By Staff | Oct 26, 2018

Doug Stanek and his son Anton Stanek cross a bean field Monday as they work to make the best of the sunny weather over the weekend and early this week.

By JOE SUTTER

“mailto:jsutter@messengernews.net”>jsutter@messengernews.net

To put it mildly, the weather has not been so cooperative for the farmers of northwest Iowa this year.

“It’s been unbelievable,” said Doug Stanek .

A few days of sun, and farmers all over the region are scrambling like mad to bring the corn and beans in before more rain can fall.

Doug Stanek stops to oversee the work on his combine, after loading his bean head onto a trailer for transport to the next field.

“We should have been done by now, and we’re just getting started,” said Stanek as his combine steered itself into the next row of beans in his field north of Gowrie.

Farmers all over have been hitting beans hard after getting started in the corn fields, since it’s finally dry enough to harvest beans, said Kevin Fitzpatrick, regional sales manager for Landus Co-op’s northwest region.

“I would say we’re about 35-40 percent done with beans. We’re probably at 15 percent of corn,” Fitzpatrick said. “It seems low, but we were picking up corn last week, and as it dried out everyone switched to soybeans. You can run on corn stalks a lot sooner than bean stubble.”

Stanek did the same-switching from corn to beans as soon as possible.

“I’ve got two more days of beans, and then I’ll have my beans out,” said Dave Mickelson. ” I have some corn done, but I’m probably only 1/4 done with the corn.”

Mickelson was just happy to be combining again.

“We’re finally getting some drier days, that we’re able to get out into the fields a little better without getting stuck,” Mickelson said.

In fact, he’s already been stuck once this year.

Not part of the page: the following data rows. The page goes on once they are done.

-- ==== Sys2Proof/Laws/PerInstr.lean ====
section
/-! SUPPORT. One family of facts per instruction: its length, read from its opcode alone (R100). -/

namespace Sys2Proof.Laws.LengthFromOpcode

open Sys2Proof

/-- R100: the encoding is as long as the table row of its opcode says. -/
def Statement (i : Instr) : Prop :=
  i.wellFormed = true → (encode i).length = opcodeLength i.opcode

theorem of_opcode (i : Instr) (op : Byte) (hop : i.opcode = op) (hlen : (encode i).length = opcodeLength op) :
    Statement i := fun _ => hop ▸ hlen

theorem ldaImm (v : Byte) : Statement (.ldaImm v) := of_opcode _ 0xA9#8 rfl rfl
theorem ldaZp0 (v : Byte) : Statement (.ldaZp0 v) := of_opcode _ 0xA5#8 rfl rfl
theorem ldaZpx (v : Byte) : Statement (.ldaZpx v) := of_opcode _ 0xB5#8 rfl rfl
theorem ldaAbs (v : Addr) : Statement (.ldaAbs v) := of_opcode _ 0xAD#8 rfl rfl
theorem ldaAbx (v : Addr) : Statement (.ldaAbx v) := of_opcode _ 0xBD#8 rfl rfl
theorem ldaAby (v : Addr) : Statement (.ldaAby v) := of_opcode _ 0xB9#8 rfl rfl
theorem ldaIzx (v : Byte) : Statement (.ldaIzx v) := of_opcode _ 0xA1#8 rfl rfl
theorem ldaIzy (v : Byte) : Statement (.ldaIzy v) := of_opcode _ 0xB1#8 rfl rfl
theorem ldxImm (v : Byte) : Statement (.ldxImm v) := of_opcode _ 0xA2#8 rfl rfl
theorem ldxZp0 (v : Byte) : Statement (.ldxZp0 v) := of_opcode _ 0xA6#8 rfl rfl
theorem ldxZpy (v : Byte) : Statement (.ldxZpy v) := of_opcode _ 0xB6#8 rfl rfl
theorem ldxAbs (v : Addr) : Statement (.ldxAbs v) := of_opcode _ 0xAE#8 rfl rfl
theorem ldxAby (v : Addr) : Statement (.ldxAby v) := of_opcode _ 0xBE#8 rfl rfl
theorem ldyImm (v : Byte) : Statement (.ldyImm v) := of_opcode _ 0xA0#8 rfl rfl
theorem ldyZp0 (v : Byte) : Statement (.ldyZp0 v) := of_opcode _ 0xA4#8 rfl rfl
theorem ldyZpx (v : Byte) : Statement (.ldyZpx v) := of_opcode _ 0xB4#8 rfl rfl
theorem ldyAbs (v : Addr) : Statement (.ldyAbs v) := of_opcode _ 0xAC#8 rfl rfl
theorem ldyAbx (v : Addr) : Statement (.ldyAbx v) := of_opcode _ 0xBC#8 rfl rfl
theorem staZp0 (v : Byte) : Statement (.staZp0 v) := of_opcode _ 0x85#8 rfl rfl
theorem staZpx (v : Byte) : Statement (.staZpx v) := of_opcode _ 0x95#8 rfl rfl
theorem staAbs (v : Addr) : Statement (.staAbs v) := of_opcode _ 0x8D#8 rfl rfl
theorem staAbx (v : Addr) : Statement (.staAbx v) := of_opcode _ 0x9D#8 rfl rfl
theorem staAby (v : Addr) : Statement (.staAby v) := of_opcode _ 0x99#8 rfl rfl
theorem staIzx (v : Byte) : Statement (.staIzx v) := of_opcode _ 0x81#8 rfl rfl
theorem staIzy (v : Byte) : Statement (.staIzy v) := of_opcode _ 0x91#8 rfl rfl
theorem stxZp0 (v : Byte) : Statement (.stxZp0 v) := of_opcode _ 0x86#8 rfl rfl
theorem stxZpy (v : Byte) : Statement (.stxZpy v) := of_opcode _ 0x96#8 rfl rfl
theorem stxAbs (v : Addr) : Statement (.stxAbs v) := of_opcode _ 0x8E#8 rfl rfl
theorem styZp0 (v : Byte) : Statement (.styZp0 v) := of_opcode _ 0x84#8 rfl rfl
theorem styZpx (v : Byte) : Statement (.styZpx v) := of_opcode _ 0x94#8 rfl rfl
theorem styAbs (v : Addr) : Statement (.styAbs v) := of_opcode _ 0x8C#8 rfl rfl
theorem tax : Statement .tax := of_opcode _ 0xAA#8 rfl rfl
theorem tay : Statement .tay := of_opcode _ 0xA8#8 rfl rfl
theorem txa : Statement .txa := of_opcode _ 0x8A#8 rfl rfl
theorem tya : Statement .tya := of_opcode _ 0x98#8 rfl rfl
theorem tsx : Statement .tsx := of_opcode _ 0xBA#8 rfl rfl
theorem txs : Statement .txs := of_opcode _ 0x9A#8 rfl rfl
theorem pha : Statement .pha := of_opcode _ 0x48#8 rfl rfl
theorem php : Statement .php := of_opcode _ 0x08#8 rfl rfl
theorem pla : Statement .pla := of_opcode _ 0x68#8 rfl rfl
theorem plp : Statement .plp := of_opcode _ 0x28#8 rfl rfl
theorem adcImm (v : Byte) : Statement (.adcImm v) := of_opcode _ 0x69#8 rfl rfl
theorem adcZp0 (v : Byte) : Statement (.adcZp0 v) := of_opcode _ 0x65#8 rfl rfl
theorem adcZpx (v : Byte) : Statement (.adcZpx v) := of_opcode _ 0x75#8 rfl rfl
theorem adcAbs (v : Addr) : Statement (.adcAbs v) := of_opcode _ 0x6D#8 rfl rfl
theorem adcAbx (v : Addr) : Statement (.adcAbx v) := of_opcode _ 0x7D#8 rfl rfl
theorem adcAby (v : Addr) : Statement (.adcAby v) := of_opcode _ 0x79#8 rfl rfl
theorem adcIzx (v : Byte) : Statement (.adcIzx v) := of_opcode _ 0x61#8 rfl rfl
theorem adcIzy (v : Byte) : Statement (.adcIzy v) := of_opcode _ 0x71#8 rfl rfl
theorem sbcImm (v : Byte) : Statement (.sbcImm v) := of_opcode _ 0xE9#8 rfl rfl
theorem sbcZp0 (v : Byte) : Statement (.sbcZp0 v) := of_opcode _ 0xE5#8 rfl rfl
theorem sbcZpx (v : Byte) : Statement (.sbcZpx v) := of_opcode _ 0xF5#8 rfl rfl
theorem sbcAbs (v : Addr) : Statement (.sbcAbs v) := of_opcode _ 0xED#8 rfl rfl
theorem sbcAbx (v : Addr) : Statement (.sbcAbx v) := of_opcode _ 0xFD#8 rfl rfl
theorem sbcAby (v : Addr) : Statement (.sbcAby v) := of_opcode _ 0xF9#8 rfl rfl
theorem sbcIzx (v : Byte) : Statement (.sbcIzx v) := of_opcode _ 0xE1#8 rfl rfl
theorem sbcIzy (v : Byte) : Statement (.sbcIzy v) := of_opcode _ 0xF1#8 rfl rfl
theorem cmpImm (v : Byte) : Statement (.cmpImm v) := of_opcode _ 0xC9#8 rfl rfl
theorem cmpZp0 (v : Byte) : Statement (.cmpZp0 v) := of_opcode _ 0xC5#8 rfl rfl
theorem cmpZpx (v : Byte) : Statement (.cmpZpx v) := of_opcode _ 0xD5#8 rfl rfl
theorem cmpAbs (v : Addr) : Statement (.cmpAbs v) := of_opcode _ 0xCD#8 rfl rfl
theorem cmpAbx (v : Addr) : Statement (.cmpAbx v) := of_opcode _ 0xDD#8 rfl rfl
theorem cmpAby (v : Addr) : Statement (.cmpAby v) := of_opcode _ 0xD9#8 rfl rfl
theorem cmpIzx (v : Byte) : Statement (.cmpIzx v) := of_opcode _ 0xC1#8 rfl rfl
theorem cmpIzy (v : Byte) : Statement (.cmpIzy v) := of_opcode _ 0xD1#8 rfl rfl
theorem cpxImm (v : Byte) : Statement (.cpxImm v) := of_opcode _ 0xE0#8 rfl rfl
theorem cpxZp0 (v : Byte) : Statement (.cpxZp0 v) := of_opcode _ 0xE4#8 rfl rfl
theorem cpxAbs (v : Addr) : Statement (.cpxAbs v) := of_opcode _ 0xEC#8 rfl rfl
theorem cpyImm (v : Byte) : Statement (.cpyImm v) := of_opcode _ 0xC0#8 rfl rfl
theorem cpyZp0 (v : Byte) : Statement (.cpyZp0 v) := of_opcode _ 0xC4#8 rfl rfl
theorem cpyAbs (v : Addr) : Statement (.cpyAbs v) := of_opcode _ 0xCC#8 rfl rfl
theorem incZp0 (v : Byte) : Statement (.incZp0 v) := of_opcode _ 0xE6#8 rfl rfl
theorem incZpx (v : Byte) : Statement (.incZpx v) := of_opcode _ 0xF6#8 rfl rfl
theorem incAbs (v : Addr) : Statement (.incAbs v) := of_opcode _ 0xEE#8 rfl rfl
theorem incAbx (v : Addr) : Statement (.incAbx v) := of_opcode _ 0xFE#8 rfl rfl
theorem decZp0 (v : Byte) : Statement (.decZp0 v) := of_opcode _ 0xC6#8 rfl rfl
theorem decZpx (v : Byte) : Statement (.decZpx v) := of_opcode _ 0xD6#8 rfl rfl
theorem decAbs (v : Addr) : Statement (.decAbs v) := of_opcode _ 0xCE#8 rfl rfl
theorem decAbx (v : Addr) : Statement (.decAbx v) := of_opcode _ 0xDE#8 rfl rfl
theorem inx : Statement .inx := of_opcode _ 0xE8#8 rfl rfl
theorem iny : Statement .iny := of_opcode _ 0xC8#8 rfl rfl
theorem dex : Statement .dex := of_opcode _ 0xCA#8 rfl rfl
theorem dey : Statement .dey := of_opcode _ 0x88#8 rfl rfl
theorem andImm (v : Byte) : Statement (.andImm v) := of_opcode _ 0x29#8 rfl rfl
theorem andZp0 (v : Byte) : Statement (.andZp0 v) := of_opcode _ 0x25#8 rfl rfl
theorem andZpx (v : Byte) : Statement (.andZpx v) := of_opcode _ 0x35#8 rfl rfl
theorem andAbs (v : Addr) : Statement (.andAbs v) := of_opcode _ 0x2D#8 rfl rfl
theorem andAbx (v : Addr) : Statement (.andAbx v) := of_opcode _ 0x3D#8 rfl rfl
theorem andAby (v : Addr) : Statement (.andAby v) := of_opcode _ 0x39#8 rfl rfl
theorem andIzx (v : Byte) : Statement (.andIzx v) := of_opcode _ 0x21#8 rfl rfl
theorem andIzy (v : Byte) : Statement (.andIzy v) := of_opcode _ 0x31#8 rfl rfl
theorem eorImm (v : Byte) : Statement (.eorImm v) := of_opcode _ 0x49#8 rfl rfl
theorem eorZp0 (v : Byte) : Statement (.eorZp0 v) := of_opcode _ 0x45#8 rfl rfl
theorem eorZpx (v : Byte) : Statement (.eorZpx v) := of_opcode _ 0x55#8 rfl rfl
theorem eorAbs (v : Addr) : Statement (.eorAbs v) := of_opcode _ 0x4D#8 rfl rfl
theorem eorAbx (v : Addr) : Statement (.eorAbx v) := of_opcode _ 0x5D#8 rfl rfl
theorem eorAby (v : Addr) : Statement (.eorAby v) := of_opcode _ 0x59#8 rfl rfl
theorem eorIzx (v : Byte) : Statement (.eorIzx v) := of_opcode _ 0x41#8 rfl rfl
theorem eorIzy (v : Byte) : Statement (.eorIzy v) := of_opcode _ 0x51#8 rfl rfl
theorem oraImm (v : Byte) : Statement (.oraImm v) := of_opcode _ 0x09#8 rfl rfl
theorem oraZp0 (v : Byte) : Statement (.oraZp0 v) := of_opcode _ 0x05#8 rfl rfl
theorem oraZpx (v : Byte) : Statement (.oraZpx v) := of_opcode _ 0x15#8 rfl rfl
theorem oraAbs (v : Addr) : Statement (.oraAbs v) := of_opcode _ 0x0D#8 rfl rfl
theorem oraAbx (v : Addr) : Statement (.oraAbx v) := of_opcode _ 0x1D#8 rfl rfl
theorem oraAby (v : Addr) : Statement (.oraAby v) := of_opcode _ 0x19#8 rfl rfl
theorem oraIzx (v : Byte) : Statement (.oraIzx v) := of_opcode _ 0x01#8 rfl rfl
theorem oraIzy (v : Byte) : Statement (.oraIzy v) := of_opcode _ 0x11#8 rfl rfl
theorem bitZp0 (v : Byte) : Statement (.bitZp0 v) := of_opcode _ 0x24#8 rfl rfl
theorem bitAbs (v : Addr) : Statement (.bitAbs v) := of_opcode _ 0x2C#8 rfl rfl
theorem aslAcc : Statement .aslAcc := of_opcode _ 0x0A#8 rfl rfl
theorem aslZp0 (v : Byte) : Statement (.aslZp0 v) := of_opcode _ 0x06#8 rfl rfl
theorem aslZpx (v : Byte) : Statement (.aslZpx v) := of_opcode _ 0x16#8 rfl rfl
theorem aslAbs (v : Addr) : Statement (.aslAbs v) := of_opcode _ 0x0E#8 rfl rfl
theorem aslAbx (v : Addr) : Statement (.aslAbx v) := of_opcode _ 0x1E#8 rfl rfl
theorem lsrAcc : Statement .lsrAcc := of_opcode _ 0x4A#8 rfl rfl
theorem lsrZp0 (v : Byte) : Statement (.lsrZp0 v) := of_opcode _ 0x46#8 rfl rfl
theorem lsrZpx (v : Byte) : Statement (.lsrZpx v) := of_opcode _ 0x56#8 rfl rfl
theorem lsrAbs (v : Addr) : Statement (.lsrAbs v) := of_opcode _ 0x4E#8 rfl rfl
theorem lsrAbx (v : Addr) : Statement (.lsrAbx v) := of_opcode _ 0x5E#8 rfl rfl
theorem rolAcc : Statement .rolAcc := of_opcode _ 0x2A#8 rfl rfl
theorem rolZp0 (v : Byte) : Statement (.rolZp0 v) := of_opcode _ 0x26#8 rfl rfl
theorem rolZpx (v : Byte) : Statement (.rolZpx v) := of_opcode _ 0x36#8 rfl rfl
theorem rolAbs (v : Addr) : Statement (.rolAbs v) := of_opcode _ 0x2E#8 rfl rfl
theorem rolAbx (v : Addr) : Statement (.rolAbx v) := of_opcode _ 0x3E#8 rfl rfl
theorem rorAcc : Statement .rorAcc := of_opcode _ 0x6A#8 rfl rfl
theorem rorZp0 (v : Byte) : Statement (.rorZp0 v) := of_opcode _ 0x66#8 rfl rfl
theorem rorZpx (v : Byte) : Statement (.rorZpx v) := of_opcode _ 0x76#8 rfl rfl
theorem rorAbs (v : Addr) : Statement (.rorAbs v) := of_opcode _ 0x6E#8 rfl rfl
theorem rorAbx (v : Addr) : Statement (.rorAbx v) := of_opcode _ 0x7E#8 rfl rfl
theorem jsr (v : Addr) : Statement (.jsr v) := of_opcode _ 0x20#8 rfl rfl
theorem rts : Statement .rts := of_opcode _ 0x60#8 rfl rfl
theorem bcc (v : Byte) : Statement (.bcc v) := of_opcode _ 0x90#8 rfl rfl
theorem bcs (v : Byte) : Statement (.bcs v) := of_opcode _ 0xB0#8 rfl rfl
theorem beq (v : Byte) : Statement (.beq v) := of_opcode _ 0xF0#8 rfl rfl
theorem bmi (v : Byte) : Statement (.bmi v) := of_opcode _ 0x30#8 rfl rfl
theorem bne (v : Byte) : Statement (.bne v) := of_opcode _ 0xD0#8 rfl rfl
theorem bpl (v : Byte) : Statement (.bpl v) := of_opcode _ 0x10#8 rfl rfl
theorem bvc (v : Byte) : Statement (.bvc v) := of_opcode _ 0x50#8 rfl rfl
theorem bvs (v : Byte) : Statement (.bvs v) := of_opcode _ 0x70#8 rfl rfl
theorem jmpAbs (v : Addr) : Statement (.jmpAbs v) := of_opcode _ 0x4C#8 rfl rfl
theorem jmpInd (v : Addr) : Statement (.jmpInd v) := of_opcode _ 0x6C#8 rfl rfl
theorem clc : Statement .clc := of_opcode _ 0x18#8 rfl rfl
theorem cld : Statement .cld := of_opcode _ 0xD8#8 rfl rfl
theorem cli : Statement .cli := of_opcode _ 0x58#8 rfl rfl
theorem clv : Statement .clv := of_opcode _ 0xB8#8 rfl rfl
theorem sec : Statement .sec := of_opcode _ 0x38#8 rfl rfl
theorem sed : Statement .sed := of_opcode _ 0xF8#8 rfl rfl
theorem sei : Statement .sei := of_opcode _ 0x78#8 rfl rfl
theorem brk : Statement .brk := of_opcode _ 0x00#8 rfl rfl
theorem rti : Statement .rti := of_opcode _ 0x40#8 rfl rfl
theorem nop : Statement .nop := of_opcode _ 0xEA#8 rfl rfl

theorem undocumented (op : Byte) : Statement (.undocumented op) := by
  intro h
  have key : ∀ b : Byte, isUndocumented b = true → 1 = opcodeLength b := by decide
  exact key op h

end Sys2Proof.Laws.LengthFromOpcode
end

“I have once, and got out, but there have been a lot of near times,” Mickelson said.

Mickelson said he’s pretty happy with the yields he’s been seeing, but of course it varies from farm to farm.

“It all depends on how well the farm is drained, and if you’ve had very many low areas that got drowned out. Overall it’s better than expected for yields,” he said.

Still, it’s an unprecedented year as far as Stanek is concerned.

“This is my 43rd crop I’ve taken out. I’ve never seen anything like this,” Stanek said. “When I was in high school we had a wet fall, but nothing like this. A month ago we opened this field up-and we came back last night. It sat for a month. The beans have been ready for a month. It’s crazy.”

Stanek said some of his neighbors have broken the tires of combines, as mud gets squeezed between them.

“The mud is hard on equipment,” he said.

And preparing for the year has been expensive.

“I had to put rear wheel assist on the combine. There’s $40,000. Widen the duals – I spent a ton of money on it,” Stanek said. “That tractor next to us, that’s new, we had to get something with more horsepower. Nothing $350,000 won’t take care of.

“And if I don’t take it out I’ve got nothing. If it ain’t in the bin it’s worth nothing.”

He also snapped an auger, and had to get a loaner bean head just to get the job done.

“It’s been a rough week,” Stanek said. “What day is this? It feels like a week.”

As Stanek and his son crossed the field, large birds soared overhead-hunting rabbits that the combines scared out, Stanek said.

“There’s a bald eagle and a chicken hawk out there,” Stanek said. “It’s either that or a turkey buzzard waiting for me to croak.”

The farm has been in Stanek’s family for 115 years, he said. He has seven grandchildren now, with the eighth due in April.

The year has been hard on him.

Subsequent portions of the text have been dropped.